Tuesday, May 4, 2010

Day 3

Today was Day 3. I feel like my wants and needs are getting a lot easier to decipher. While at work, I see a lot of clothes that I want, but now that buying the item is no longer an option, I don't waste energy or time thinking about it after the initial feeling of want. In the past, when something caught my eye, this would be a possible thought process: "That's cute. I think I want it.*check tag* how much? *calculate employee discount* is it worth it? what could I wear it with? when can I try it on? and so on. Personally, that is a lot of thought to put into a thing.

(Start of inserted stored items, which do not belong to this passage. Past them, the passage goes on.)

-- ==== Sys2Proof/Syntax.lean ====
section
/-! DEFINITION. The commands of the core (command set MSC-1): one constructor of `Instr` for each of the
twelve rows of spec/opcode_table.json (30_encoding.md R95, R97), the raw fields of a command word (R93),
and the assembler's pseudo-commands and lines (R100, R101). -/

namespace Sys2Proof

/-- The controller a command works on: c = 0 primary, c = 1 secondary (00_scope.md R8 `NCTRL`). -/
inductive Ctrl where
  | primary
  | secondary
  deriving DecidableEq, Repr, Inhabited

/-- The variant of TIMPACK, its ARG[0]: 0 standard, 1 center (30_encoding.md R97). -/
inductive Variant where
  | std
  | center
  deriving DecidableEq, Repr, Inhabited

/-- The DPMS level of DPMSSET, its ARG: 0 On, 1 Standby, 2 Suspend, 3 Off (30_encoding.md R97,
46_dpms.md R220). -/
inductive Level where
  | on
  | standby
  | suspend
  | off
  deriving DecidableEq, Repr, Inhabited

/-- The twelve commands (30_encoding.md R95, R97). No command names a core register: every other
operand is read at a fixed index of the register file (R94). -/
inductive Instr where
  /-- PLLSOLVE c (41_pll_solver.md R110). -/
  | pllsolve (c : Ctrl)
  /-- GAINCLS (42_gain_classifier.md R130). -/
  | gaincls
  /-- SCALCOMP (43_scaler.md R140). -/
  | scalcomp
  /-- TIMPACK c, v (44_timing_packer.md R170). -/
  | timpack (c : Ctrl) (v : Variant)
  /-- PLLCOMMIT c (45_atomic_update.md R200). -/
  | pllcommit (c : Ctrl)
  /-- DPMSSET c, level (46_dpms.md R220). -/
  | dpmsset (c : Ctrl) (level : Level)
  /-- MODESET c (47_modeset.md R235). -/
  | modeset (c : Ctrl)
  /-- SETBASE c (47_modeset.md R237). -/
  | setbase (c : Ctrl)
  /-- TIMPROG c (44_timing_packer.md R185). -/
  | timprog (c : Ctrl)
  /-- PLLPROG c (47_modeset.md R245). -/
  | pllprog (c : Ctrl)
  /-- BWNOTIFY c (47_modeset.md R252). -/
  | bwnotify (c : Ctrl)
  /-- SCALPROG c (43_scaler.md R158). -/
  | scalprog (c : Ctrl)
  deriving DecidableEq, Repr, Inhabited

/-- The one format, `CMD`, as it stands in a word (30_encoding.md R93): OPC bits 7:0, C bit 8,
ARG bits 10:9, ZERO bits 31:11. -/
structure RawCmd where
  opc : BitVec 8
  c : BitVec 1
  arg : BitVec 2
  zero : BitVec 21
  deriving DecidableEq, Repr

/-- The pseudo-commands of the assembler (30_encoding.md R101); there are no others. -/
inductive Pseudo where
  | blank (c : Ctrl)
  | unblank (c : Ctrl)
  | fullset (c : Ctrl)
  deriving DecidableEq, Repr

/-- The commands a pseudo-command stands for, in order (30_encoding.md R101). -/
def Pseudo.expand : Pseudo → List Instr
  | .blank c => [.dpmsset c .off]
  | .unblank c => [.dpmsset c .on]
  | .fullset c => [.dpmsset c .off, .modeset c, .dpmsset c .on]

/-- The requested timing as a command reads it (10_state.md R24, R25): unsigned values, horizontal ones
in pixels, vertical ones in scanlines; of M_FLAGS the two bits that a rule reads. -/
structure DisplayMode where
  hdisplay : Nat
  htotal : Nat
  hsyncStart : Nat
  hsyncEnd : Nat
  hblankStart : Nat
  hblankEnd : Nat
  vdisplay : Nat
  vtotal : Nat
  vsyncStart : Nat
  vsyncEnd : Nat
  vblankStart : Nat
  vblankEnd : Nat
  nhsync : Bool
  nvsync : Bool
  clock : Nat
  deriving DecidableEq, Repr

/-- The description of a clock synthesizer (10_state.md R32); the post-divider set is a parameter and no
part of it. -/
structure PllDescriptor where
  refFreq : Nat
  maxRef : Nat
  minFb : Nat
  maxFb : Nat
  refOvr : Nat
  deriving DecidableEq, Repr

end Sys2Proof
end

Now that I know in advance I'm not going to buy these things, I stop considering them all together. I'm learning there is a great difference between liking something and wanting it. I can like the design on a new shirt and stand back and appreciate it, be content it exists in the universe, and move on. It's greatness. Being able to say "no" really gives me a sense of power about the whole thing.
When so much in our society is screaming at us as consumers to spend, it would be impossible to comprehend it all, to succumb to doing everything every company or brand wanted us to do. We are so bombarded with marketing strategies, advertisements, deals, and steals, the only way to make sense of it all, to survive here, is by filtering the information..we then become preoccupied by filtering, constantly filtering and filing and organizing these products that are for sale, that someone is telling us we need. If we lived without a filter, we would have no control of our lives at all, we would all be in extreme debt, and we would have more stuff than we know what to do with. The frightening thing is, people do live this way. I see people like this everyday at the mall, in restaurants and on the road. Somewhere along the way, things that we need as humans, who have been doing just fine without a Snuggy for a couple million years, got mixed up with the things we want.

By pushing these wants aside, I'm becoming more aware of what my body needs. I spent my lunch break sitting outside on the hot concrete, soaking up the warmth of the sun. It was a great relief just sitting there, not expending energy, refusing to bear the burden of big business for a while.